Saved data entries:
★ ★ ★
/-! ### pushByte -/

@[simp] theorem pushByte_gaddr (b : Byte) (s : State) : (pushByte b s).gaddr = s.gaddr := rfl
@[simp] theorem pushByte_daddr (b : Byte) (s : State) : (pushByte b s).daddr = s.daddr := rfl
@[simp] theorem pushByte_rxck (b : Byte) (s : State) : (pushByte b s).rxck = s.rxck := rfl
@[simp] theorem pushByte_phase (b : Byte) (s : State) : (pushByte b s).phase = s.phase := rfl
@[simp] theorem pushByte_txlen (b : Byte) (s : State) : (pushByte b s).txlen = s.txlen := rfl
@[simp] theorem pushByte_txcnt (b : Byte) (s : State) : (pushByte b s).txcnt = s.txcnt + 1 := rfl
@[simp] theorem pushByte_rxcnt (b : Byte) (s : State) : (pushByte b s).rxcnt = s.rxcnt := rfl
@[simp] theorem pushByte_rxlen (b : Byte) (s : State) : (pushByte b s).rxlen = s.rxlen := rfl
@[simp] theorem pushByte_txsum (b : Byte) (s : State) : (pushByte b s).txsum = s.txsum + b := rfl
@[simp] theorem pushByte_rxsum (b : Byte) (s : State) : (pushByte b s).rxsum = s.rxsum := rfl
@[simp] theorem pushByte_rxcs (b : Byte) (s : State) : (pushByte b s).rxcs = s.rxcs := rfl
@[simp] theorem pushByte_rxhdr (b : Byte) (s : State) : (pushByte b s).rxhdr = s.rxhdr := rfl
@[simp] theorem pushByte_txbuf (b : Byte) (s : State) : (pushByte b s).txbuf = s.txbuf := rfl
@[simp] theorem pushByte_rxbuf (b : Byte) (s : State) : (pushByte b s).rxbuf = s.rxbuf := rfl
@[simp] theorem pushByte_errcode (b : Byte) (s : State) : (pushByte b s).errcode = s.errcode := rfl
@[simp] theorem pushByte_errinfo (b : Byte) (s : State) : (pushByte b s).errinfo = s.errinfo := rfl
@[simp] theorem pushByte_desync (b : Byte) (s : State) : (pushByte b s).desync = s.desync := rfl
@[simp] theorem pushByte_rcode (b : Byte) (s : State) : (pushByte b s).rcode = s.rcode := rfl
@[simp] theorem pushByte_rstat (b : Byte) (s : State) : (pushByte b s).rstat = s.rstat := rfl
@[simp] theorem pushByte_rlen (b : Byte) (s : State) : (pushByte b s).rlen = s.rlen := rfl
@[simp] theorem pushByte_sched (b : Byte) (s : State) : (pushByte b s).sched = s.sched := rfl
@[simp] theorem pushByte_txStream (b : Byte) (s : State) : (pushByte b s).txStream = s.txStream ++ [b] := rfl
@[simp] theorem pushByte_rxPulled (b : Byte) (s : State) : (pushByte b s).rxPulled = s.rxPulled := rfl
@[simp] theorem pushByte_responses (b : Byte) (s : State) : (pushByte b s).responses = s.responses := rfl
@[simp] theorem pushByte_freeCount (b : Byte) (s : State) : (pushByte b s).freeCount = s.freeCount := rfl

/-! ### pullByte -/

@[simp] theorem pullByte_gaddr (b : Byte) (s : State) : (pullByte b s).gaddr = s.gaddr := rfl
@[simp] theorem pullByte_daddr (b : Byte) (s : State) : (pullByte b s).daddr = s.daddr := rfl
@[simp] theorem pullByte_rxck (b : Byte) (s : State) : (pullByte b s).rxck = s.rxck := rfl
@[simp] theorem pullByte_phase (b : Byte) (s : State) : (pullByte b s).phase = s.phase := rfl
@[simp] theorem pullByte_txlen (b : Byte) (s : State) : (pullByte b s).txlen = s.txlen := rfl
@[simp] theorem pullByte_txcnt (b : Byte) (s : State) : (pullByte b s).txcnt = s.txcnt := rfl
@[simp] theorem pullByte_rxcnt (b : Byte) (s : State) : (pullByte b s).rxcnt = s.rxcnt + 1 := rfl
@[simp] theorem pullByte_rxlen (b : Byte) (s : State) : (pullByte b s).rxlen = s.rxlen := rfl
@[simp] theorem pullByte_txsum (b : Byte) (s : State) : (pullByte b s).txsum = s.txsum := rfl
@[simp] theorem pullByte_rxsum (b : Byte) (s : State) : (pullByte b s).rxsum = s.rxsum + b := rfl
@[simp] theorem pullByte_rxcs (b : Byte) (s : State) : (pullByte b s).rxcs = s.rxcs := rfl
@[simp] theorem pullByte_rxhdr (b : Byte) (s : State) : (pullByte b s).rxhdr = s.rxhdr := rfl
@[simp] theorem pullByte_txbuf (b : Byte) (s : State) : (pullByte b s).txbuf = s.txbuf := rfl
@[simp] theorem pullByte_rxbuf (b : Byte) (s : State) : (pullByte b s).rxbuf = s.rxbuf := rfl
@[simp] theorem pullByte_errcode (b : Byte) (s : State) : (pullByte b s).errcode = s.errcode := rfl
@[simp] theorem pullByte_errinfo (b : Byte) (s : State) : (pullByte b s).errinfo = s.errinfo := rfl
@[simp] theorem pullByte_desync (b : Byte) (s : State) : (pullByte b s).desync = s.desync := rfl
@[simp] theorem pullByte_rcode (b : Byte) (s : State) : (pullByte b s).rcode = s.rcode := rfl
@[simp] theorem pullByte_rstat (b : Byte) (s : State) : (pullByte b s).rstat = s.rstat := rfl
@[simp] theorem pullByte_rlen (b : Byte) (s : State) : (pullByte b s).rlen = s.rlen := rfl
@[simp] theorem pullByte_sched (b : Byte) (s : State) : (pullByte b s).sched = s.sched := rfl
@[simp] theorem pullByte_txStream (b : Byte) (s : State) : (pullByte b s).txStream = s.txStream := rfl
@[simp] theorem pullByte_rxPulled (b : Byte) (s : State) : (pullByte b s).rxPulled = s.rxPulled ++ [b] := rfl
@[simp] theorem pullByte_responses (b : Byte) (s : State) : (pullByte b s).responses = s.responses := rfl
@[simp] theorem pullByte_freeCount (b : Byte) (s : State) : (pullByte b s).freeCount = s.freeCount := rfl

/-! ### acceptHeader -/

@[simp] theorem acceptHeader_gaddr (len : Half) (s : State) : (acceptHeader len s).gaddr = s.gaddr := rfl
@[simp] theorem acceptHeader_daddr (len : Half) (s : State) : (acceptHeader len s).daddr = s.daddr := rfl
@[simp] theorem acceptHeader_rxck (len : Half) (s : State) : (acceptHeader len s).rxck = s.rxck := rfl
@[simp] theorem acceptHeader_phase (len : Half) (s : State) : (acceptHeader len s).phase = .rxbody := rfl
@[simp] theorem acceptHeader_txlen (len : Half) (s : State) : (acceptHeader len s).txlen = s.txlen := rfl
@[simp] theorem acceptHeader_txcnt (len : Half) (s : State) : (acceptHeader len s).txcnt = s.txcnt := rfl
@[simp] theorem acceptHeader_rxcnt (len : Half) (s : State) : (acceptHeader len s).rxcnt = s.rxcnt := rfl
@[simp] theorem acceptHeader_rxlen (len : Half) (s : State) : (acceptHeader len s).rxlen = len := rfl
@[simp] theorem acceptHeader_txsum (len : Half) (s : State) : (acceptHeader len s).txsum = s.txsum := rfl
@[simp] theorem acceptHeader_rxsum (len : Half) (s : State) : (acceptHeader len s).rxsum = s.rxsum := rfl
@[simp] theorem acceptHeader_rxcs (len : Half) (s : State) : (acceptHeader len s).rxcs = s.rxcs := rfl
@[simp] theorem acceptHeader_rxhdr (len : Half) (s : State) : (acceptHeader len s).rxhdr = s.rxhdr := rfl
@[simp] theorem acceptHeader_txbuf (len : Half) (s : State) : (acceptHeader len s).txbuf = s.txbuf := rfl
@[simp] theorem acceptHeader_rxbuf (len : Half) (s : State) : (acceptHeader len s).rxbuf = s.rxbuf := rfl
@[simp] theorem acceptHeader_errcode (len : Half) (s : State) : (acceptHeader len s).errcode = s.errcode := rfl
@[simp] theorem acceptHeader_errinfo (len : Half) (s : State) : (acceptHeader len s).errinfo = s.errinfo := rfl
@[simp] theorem acceptHeader_desync (len : Half) (s : State) : (acceptHeader len s).desync = s.desync := rfl
@[simp] theorem acceptHeader_rcode (len : Half) (s : State) : (acceptHeader len s).rcode = s.rcode := rfl
@[simp] theorem acceptHeader_rstat (len : Half) (s : State) : (acceptHeader len s).rstat = s.rstat := rfl
@[simp] theorem acceptHeader_rlen (len : Half) (s : State) : (acceptHeader len s).rlen = len := rfl
@[simp] theorem acceptHeader_sched (len : Half) (s : State) : (acceptHeader len s).sched = s.sched := rfl
@[simp] theorem acceptHeader_txStream (len : Half) (s : State) : (acceptHeader len s).txStream = s.txStream := rfl
@[simp] theorem acceptHeader_rxPulled (len : Half) (s : State) : (acceptHeader len s).rxPulled = s.rxPulled := rfl
@[simp] theorem acceptHeader_responses (len : Half) (s : State) : (acceptHeader len s).responses = s.responses := rfl
@[simp] theorem acceptHeader_freeCount (len : Half) (s : State) : (acceptHeader len s).freeCount = s.freeCount := rfl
★ ★ ★
→ **Directions**:
Give again exactly, and only, the lines above starting at the one with "len s).daddr = s.daddr := rfl" and ending at the one with "len s).rcode = s.rcode := rfl".

→ **Reply to the task**:
@[simp] theorem acceptHeader_daddr (len : Half) (s : State) : (acceptHeader len s).daddr = s.daddr := rfl
@[simp] theorem acceptHeader_rxck (len : Half) (s : State) : (acceptHeader len s).rxck = s.rxck := rfl
@[simp] theorem acceptHeader_phase (len : Half) (s : State) : (acceptHeader len s).phase = .rxbody := rfl
@[simp] theorem acceptHeader_txlen (len : Half) (s : State) : (acceptHeader len s).txlen = s.txlen := rfl
@[simp] theorem acceptHeader_txcnt (len : Half) (s : State) : (acceptHeader len s).txcnt = s.txcnt := rfl
@[simp] theorem acceptHeader_rxcnt (len : Half) (s : State) : (acceptHeader len s).rxcnt = s.rxcnt := rfl
@[simp] theorem acceptHeader_rxlen (len : Half) (s : State) : (acceptHeader len s).rxlen = len := rfl
@[simp] theorem acceptHeader_txsum (len : Half) (s : State) : (acceptHeader len s).txsum = s.txsum := rfl
@[simp] theorem acceptHeader_rxsum (len : Half) (s : State) : (acceptHeader len s).rxsum = s.rxsum := rfl
@[simp] theorem acceptHeader_rxcs (len : Half) (s : State) : (acceptHeader len s).rxcs = s.rxcs := rfl
@[simp] theorem acceptHeader_rxhdr (len : Half) (s : State) : (acceptHeader len s).rxhdr = s.rxhdr := rfl
@[simp] theorem acceptHeader_txbuf (len : Half) (s : State) : (acceptHeader len s).txbuf = s.txbuf := rfl
@[simp] theorem acceptHeader_rxbuf (len : Half) (s : State) : (acceptHeader len s).rxbuf = s.rxbuf := rfl
@[simp] theorem acceptHeader_errcode (len : Half) (s : State) : (acceptHeader len s).errcode = s.errcode := rfl
@[simp] theorem acceptHeader_errinfo (len : Half) (s : State) : (acceptHeader len s).errinfo = s.errinfo := rfl
@[simp] theorem acceptHeader_desync (len : Half) (s : State) : (acceptHeader len s).desync = s.desync := rfl
@[simp] theorem acceptHeader_rcode (len : Half) (s : State) : (acceptHeader len s).rcode = s.rcode := rfl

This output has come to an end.